Extracted information
[Start of Attachment]

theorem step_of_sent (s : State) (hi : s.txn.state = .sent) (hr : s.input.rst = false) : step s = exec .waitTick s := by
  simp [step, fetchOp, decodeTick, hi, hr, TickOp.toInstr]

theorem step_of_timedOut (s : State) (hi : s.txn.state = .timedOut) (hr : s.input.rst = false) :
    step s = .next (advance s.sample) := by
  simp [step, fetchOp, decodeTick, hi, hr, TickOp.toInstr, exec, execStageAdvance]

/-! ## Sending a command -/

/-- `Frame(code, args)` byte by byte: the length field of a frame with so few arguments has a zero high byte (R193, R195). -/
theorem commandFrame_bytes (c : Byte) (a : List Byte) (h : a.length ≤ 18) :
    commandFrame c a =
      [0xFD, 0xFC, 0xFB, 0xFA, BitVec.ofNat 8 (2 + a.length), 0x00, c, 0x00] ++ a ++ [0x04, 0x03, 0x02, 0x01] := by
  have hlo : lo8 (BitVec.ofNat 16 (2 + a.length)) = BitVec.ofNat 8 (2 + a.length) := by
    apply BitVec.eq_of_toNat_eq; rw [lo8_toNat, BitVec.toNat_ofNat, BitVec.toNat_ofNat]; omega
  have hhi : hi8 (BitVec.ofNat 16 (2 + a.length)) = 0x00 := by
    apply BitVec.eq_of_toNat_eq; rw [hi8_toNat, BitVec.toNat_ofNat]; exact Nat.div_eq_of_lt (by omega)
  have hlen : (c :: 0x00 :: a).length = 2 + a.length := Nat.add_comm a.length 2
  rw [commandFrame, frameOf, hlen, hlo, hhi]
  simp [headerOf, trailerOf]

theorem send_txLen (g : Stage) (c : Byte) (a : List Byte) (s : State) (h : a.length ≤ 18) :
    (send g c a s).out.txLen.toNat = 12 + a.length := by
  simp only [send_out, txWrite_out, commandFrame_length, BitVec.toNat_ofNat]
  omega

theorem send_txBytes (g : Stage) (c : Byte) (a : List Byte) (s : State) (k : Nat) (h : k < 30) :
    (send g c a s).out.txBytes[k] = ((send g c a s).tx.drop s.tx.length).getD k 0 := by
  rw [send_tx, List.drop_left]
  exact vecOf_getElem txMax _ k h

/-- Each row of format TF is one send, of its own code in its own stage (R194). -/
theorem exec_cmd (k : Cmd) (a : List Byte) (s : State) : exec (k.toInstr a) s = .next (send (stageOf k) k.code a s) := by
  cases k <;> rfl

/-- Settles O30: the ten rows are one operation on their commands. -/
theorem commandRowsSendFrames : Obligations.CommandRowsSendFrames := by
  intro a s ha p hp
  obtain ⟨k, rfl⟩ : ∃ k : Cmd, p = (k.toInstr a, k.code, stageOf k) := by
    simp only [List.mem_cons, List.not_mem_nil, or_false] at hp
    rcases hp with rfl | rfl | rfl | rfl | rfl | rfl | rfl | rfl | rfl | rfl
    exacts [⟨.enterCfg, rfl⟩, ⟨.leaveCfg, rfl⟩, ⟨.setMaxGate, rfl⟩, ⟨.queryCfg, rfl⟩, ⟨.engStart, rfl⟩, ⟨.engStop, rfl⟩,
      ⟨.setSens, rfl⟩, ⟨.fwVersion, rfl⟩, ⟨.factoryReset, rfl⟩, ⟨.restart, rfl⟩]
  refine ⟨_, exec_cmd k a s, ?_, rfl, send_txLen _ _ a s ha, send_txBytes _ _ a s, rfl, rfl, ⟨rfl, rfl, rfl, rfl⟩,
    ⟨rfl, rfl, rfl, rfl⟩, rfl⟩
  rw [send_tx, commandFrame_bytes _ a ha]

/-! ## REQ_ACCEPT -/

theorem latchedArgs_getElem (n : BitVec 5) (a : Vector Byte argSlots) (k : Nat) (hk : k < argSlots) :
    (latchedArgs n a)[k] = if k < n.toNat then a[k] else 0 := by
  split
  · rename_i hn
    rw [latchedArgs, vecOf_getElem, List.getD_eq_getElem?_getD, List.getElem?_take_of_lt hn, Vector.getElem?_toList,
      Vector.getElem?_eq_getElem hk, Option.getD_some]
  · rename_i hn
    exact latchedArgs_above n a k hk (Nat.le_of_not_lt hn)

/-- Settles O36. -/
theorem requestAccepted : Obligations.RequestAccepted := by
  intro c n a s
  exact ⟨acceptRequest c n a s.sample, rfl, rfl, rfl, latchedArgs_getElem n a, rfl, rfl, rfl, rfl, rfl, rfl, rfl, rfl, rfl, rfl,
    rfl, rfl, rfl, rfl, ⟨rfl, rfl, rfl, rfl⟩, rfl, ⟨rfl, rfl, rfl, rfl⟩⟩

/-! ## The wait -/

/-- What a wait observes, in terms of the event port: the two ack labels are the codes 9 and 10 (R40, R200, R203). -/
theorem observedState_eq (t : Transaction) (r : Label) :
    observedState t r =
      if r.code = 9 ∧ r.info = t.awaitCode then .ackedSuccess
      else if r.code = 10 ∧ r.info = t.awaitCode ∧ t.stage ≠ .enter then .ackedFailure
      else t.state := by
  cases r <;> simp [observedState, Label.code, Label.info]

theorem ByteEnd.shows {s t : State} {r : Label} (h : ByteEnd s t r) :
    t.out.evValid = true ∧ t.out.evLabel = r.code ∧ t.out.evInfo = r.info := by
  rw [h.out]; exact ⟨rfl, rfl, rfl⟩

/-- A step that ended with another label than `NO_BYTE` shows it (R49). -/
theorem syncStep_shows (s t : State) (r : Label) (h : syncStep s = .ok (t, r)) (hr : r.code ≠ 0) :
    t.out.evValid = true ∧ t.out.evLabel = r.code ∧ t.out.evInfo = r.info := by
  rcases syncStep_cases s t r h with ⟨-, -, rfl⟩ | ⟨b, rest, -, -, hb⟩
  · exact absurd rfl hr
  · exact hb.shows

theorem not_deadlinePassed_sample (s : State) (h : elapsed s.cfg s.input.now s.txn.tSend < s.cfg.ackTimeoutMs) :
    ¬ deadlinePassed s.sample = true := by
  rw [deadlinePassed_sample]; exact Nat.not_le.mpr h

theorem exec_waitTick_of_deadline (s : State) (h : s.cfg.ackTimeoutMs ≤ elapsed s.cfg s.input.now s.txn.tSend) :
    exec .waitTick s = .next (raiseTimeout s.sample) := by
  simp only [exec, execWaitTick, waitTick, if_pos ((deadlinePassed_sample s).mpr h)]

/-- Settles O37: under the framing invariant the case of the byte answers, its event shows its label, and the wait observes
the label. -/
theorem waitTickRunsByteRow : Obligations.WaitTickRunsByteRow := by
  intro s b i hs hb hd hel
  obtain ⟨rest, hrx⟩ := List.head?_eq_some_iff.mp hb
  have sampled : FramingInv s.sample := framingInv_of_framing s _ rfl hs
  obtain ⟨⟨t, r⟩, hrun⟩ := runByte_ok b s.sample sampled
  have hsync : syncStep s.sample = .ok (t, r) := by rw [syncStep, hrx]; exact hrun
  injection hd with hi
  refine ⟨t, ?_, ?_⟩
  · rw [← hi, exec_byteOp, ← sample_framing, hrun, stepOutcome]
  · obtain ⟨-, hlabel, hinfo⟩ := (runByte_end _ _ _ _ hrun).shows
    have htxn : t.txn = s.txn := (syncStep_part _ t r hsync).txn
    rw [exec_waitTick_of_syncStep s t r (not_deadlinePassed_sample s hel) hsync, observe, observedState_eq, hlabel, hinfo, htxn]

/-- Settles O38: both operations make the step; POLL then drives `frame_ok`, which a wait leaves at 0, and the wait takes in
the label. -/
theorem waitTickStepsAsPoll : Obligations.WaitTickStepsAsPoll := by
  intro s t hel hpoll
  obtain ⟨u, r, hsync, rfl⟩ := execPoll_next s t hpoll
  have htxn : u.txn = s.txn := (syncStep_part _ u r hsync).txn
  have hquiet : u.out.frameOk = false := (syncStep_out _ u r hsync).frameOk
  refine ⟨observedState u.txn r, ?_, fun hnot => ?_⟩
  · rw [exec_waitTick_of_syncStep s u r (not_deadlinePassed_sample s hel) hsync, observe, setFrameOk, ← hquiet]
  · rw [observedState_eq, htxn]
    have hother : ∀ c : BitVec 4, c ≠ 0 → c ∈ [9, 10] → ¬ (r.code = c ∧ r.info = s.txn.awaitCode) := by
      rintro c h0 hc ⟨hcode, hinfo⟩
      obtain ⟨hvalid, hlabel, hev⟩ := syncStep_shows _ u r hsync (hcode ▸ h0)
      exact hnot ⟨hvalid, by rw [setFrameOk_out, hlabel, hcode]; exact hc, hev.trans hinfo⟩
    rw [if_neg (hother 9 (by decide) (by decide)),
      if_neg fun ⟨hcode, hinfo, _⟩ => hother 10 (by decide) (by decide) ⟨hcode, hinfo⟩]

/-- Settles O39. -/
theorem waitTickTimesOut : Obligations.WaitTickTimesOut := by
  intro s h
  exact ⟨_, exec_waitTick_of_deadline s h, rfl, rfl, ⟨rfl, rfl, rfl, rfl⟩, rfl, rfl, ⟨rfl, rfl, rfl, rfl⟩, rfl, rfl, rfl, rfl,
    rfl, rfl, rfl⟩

[End of Attachment]
[Start of Attachment]

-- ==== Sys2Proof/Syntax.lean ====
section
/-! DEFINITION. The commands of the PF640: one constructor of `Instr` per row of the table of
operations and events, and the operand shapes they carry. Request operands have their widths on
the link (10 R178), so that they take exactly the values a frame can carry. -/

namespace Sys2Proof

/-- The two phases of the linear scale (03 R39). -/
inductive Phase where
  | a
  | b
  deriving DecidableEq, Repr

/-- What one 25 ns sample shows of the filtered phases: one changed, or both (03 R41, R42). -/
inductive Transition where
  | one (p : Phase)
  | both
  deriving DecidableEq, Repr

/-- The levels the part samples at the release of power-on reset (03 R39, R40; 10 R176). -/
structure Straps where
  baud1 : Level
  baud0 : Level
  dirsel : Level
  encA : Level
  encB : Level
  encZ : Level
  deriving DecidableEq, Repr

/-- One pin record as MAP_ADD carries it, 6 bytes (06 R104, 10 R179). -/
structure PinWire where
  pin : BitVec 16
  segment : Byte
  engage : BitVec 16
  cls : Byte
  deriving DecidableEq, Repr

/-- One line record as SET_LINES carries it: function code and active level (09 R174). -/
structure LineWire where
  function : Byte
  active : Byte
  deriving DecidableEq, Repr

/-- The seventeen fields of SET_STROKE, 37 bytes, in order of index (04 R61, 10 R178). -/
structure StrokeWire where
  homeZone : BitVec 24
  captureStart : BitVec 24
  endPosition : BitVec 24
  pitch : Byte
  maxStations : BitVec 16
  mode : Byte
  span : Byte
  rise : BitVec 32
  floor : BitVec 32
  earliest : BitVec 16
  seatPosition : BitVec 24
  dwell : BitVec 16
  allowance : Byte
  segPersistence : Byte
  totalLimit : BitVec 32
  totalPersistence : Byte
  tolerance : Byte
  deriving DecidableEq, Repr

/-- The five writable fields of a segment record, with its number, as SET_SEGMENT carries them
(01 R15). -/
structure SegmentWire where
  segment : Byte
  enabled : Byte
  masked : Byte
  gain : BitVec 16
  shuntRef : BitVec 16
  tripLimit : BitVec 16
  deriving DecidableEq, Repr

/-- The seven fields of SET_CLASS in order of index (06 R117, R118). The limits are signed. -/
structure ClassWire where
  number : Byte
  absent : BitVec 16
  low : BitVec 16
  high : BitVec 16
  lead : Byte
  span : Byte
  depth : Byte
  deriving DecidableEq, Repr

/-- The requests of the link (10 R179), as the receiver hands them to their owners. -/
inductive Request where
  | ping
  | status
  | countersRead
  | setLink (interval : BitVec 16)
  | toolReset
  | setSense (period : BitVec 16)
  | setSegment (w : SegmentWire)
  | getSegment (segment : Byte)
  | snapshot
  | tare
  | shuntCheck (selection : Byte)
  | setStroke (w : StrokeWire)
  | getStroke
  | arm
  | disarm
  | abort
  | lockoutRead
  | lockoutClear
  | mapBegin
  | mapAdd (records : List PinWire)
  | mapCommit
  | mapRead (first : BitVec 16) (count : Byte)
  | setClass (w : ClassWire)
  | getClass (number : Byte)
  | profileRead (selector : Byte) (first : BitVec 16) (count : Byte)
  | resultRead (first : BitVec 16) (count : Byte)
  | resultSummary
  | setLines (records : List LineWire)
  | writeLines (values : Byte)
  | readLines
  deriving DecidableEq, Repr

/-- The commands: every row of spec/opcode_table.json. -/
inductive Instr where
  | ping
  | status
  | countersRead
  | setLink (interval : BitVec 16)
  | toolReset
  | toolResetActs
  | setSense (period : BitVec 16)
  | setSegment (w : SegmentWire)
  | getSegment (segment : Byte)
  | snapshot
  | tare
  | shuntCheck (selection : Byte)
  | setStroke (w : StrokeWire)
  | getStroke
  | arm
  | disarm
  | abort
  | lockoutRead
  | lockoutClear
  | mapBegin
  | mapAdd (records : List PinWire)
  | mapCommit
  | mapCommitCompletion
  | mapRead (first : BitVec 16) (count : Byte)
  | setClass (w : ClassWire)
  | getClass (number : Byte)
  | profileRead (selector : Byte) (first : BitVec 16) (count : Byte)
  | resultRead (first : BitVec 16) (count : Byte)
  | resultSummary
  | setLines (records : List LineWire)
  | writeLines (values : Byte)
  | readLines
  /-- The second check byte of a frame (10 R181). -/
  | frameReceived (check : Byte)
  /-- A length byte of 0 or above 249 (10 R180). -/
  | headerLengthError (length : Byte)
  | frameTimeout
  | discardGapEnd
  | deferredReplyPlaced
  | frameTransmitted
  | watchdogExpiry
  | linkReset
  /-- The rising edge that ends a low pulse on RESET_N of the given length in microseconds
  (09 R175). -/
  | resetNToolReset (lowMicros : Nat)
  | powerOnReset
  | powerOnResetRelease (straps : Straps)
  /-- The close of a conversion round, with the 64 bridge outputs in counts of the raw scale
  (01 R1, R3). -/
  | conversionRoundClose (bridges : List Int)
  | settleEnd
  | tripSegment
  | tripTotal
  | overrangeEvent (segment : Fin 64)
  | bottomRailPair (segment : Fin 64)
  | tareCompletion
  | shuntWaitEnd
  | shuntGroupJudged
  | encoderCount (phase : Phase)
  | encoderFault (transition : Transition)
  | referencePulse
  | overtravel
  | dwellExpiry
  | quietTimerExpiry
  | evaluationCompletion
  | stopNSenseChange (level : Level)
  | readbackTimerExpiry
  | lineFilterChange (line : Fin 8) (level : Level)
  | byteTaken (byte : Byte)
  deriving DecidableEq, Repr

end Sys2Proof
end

[End of Attachment]

What you should do
Each line in the entries above, starting at the line with "theorem step_of_sent (s" and ending at the line with "exact vecOf_getElem txMax _ k h", is to be printed exactly, and only those lines.

Your response
theorem step_of_sent (s : State) (hi : s.txn.state = .sent) (hr : s.input.rst = false) : step s = exec .waitTick s := by
  simp [step, fetchOp, decodeTick, hi, hr, TickOp.toInstr]

theorem step_of_timedOut (s : State) (hi : s.txn.state = .timedOut) (hr : s.input.rst = false) :
    step s = .next (advance s.sample) := by
  simp [step, fetchOp, decodeTick, hi, hr, TickOp.toInstr, exec, execStageAdvance]

/-! ## Sending a command -/

/-- `Frame(code, args)` byte by byte: the length field of a frame with so few arguments has a zero high byte (R193, R195). -/
theorem commandFrame_bytes (c : Byte) (a : List Byte) (h : a.length ≤ 18) :
    commandFrame c a =
      [0xFD, 0xFC, 0xFB, 0xFA, BitVec.ofNat 8 (2 + a.length), 0x00, c, 0x00] ++ a ++ [0x04, 0x03, 0x02, 0x01] := by
  have hlo : lo8 (BitVec.ofNat 16 (2 + a.length)) = BitVec.ofNat 8 (2 + a.length) := by
    apply BitVec.eq_of_toNat_eq; rw [lo8_toNat, BitVec.toNat_ofNat, BitVec.toNat_ofNat]; omega
  have hhi : hi8 (BitVec.ofNat 16 (2 + a.length)) = 0x00 := by
    apply BitVec.eq_of_toNat_eq; rw [hi8_toNat, BitVec.toNat_ofNat]; exact Nat.div_eq_of_lt (by omega)
  have hlen : (c :: 0x00 :: a).length = 2 + a.length := Nat.add_comm a.length 2
  rw [commandFrame, frameOf, hlen, hlo, hhi]
  simp [headerOf, trailerOf]

theorem send_txLen (g : Stage) (c : Byte) (a : List Byte) (s : State) (h : a.length ≤ 18) :
    (send g c a s).out.txLen.toNat = 12 + a.length := by
  simp only [send_out, txWrite_out, commandFrame_length, BitVec.toNat_ofNat]
  omega

theorem send_txBytes (g : Stage) (c : Byte) (a : List Byte) (s : State) (k : Nat) (h : k < 30) :
    (send g c a s).out.txBytes[k] = ((send g c a s).tx.drop s.tx.length).getD k 0 := by
  rw [send_tx, List.drop_left]
  exact vecOf_getElem txMax _ k h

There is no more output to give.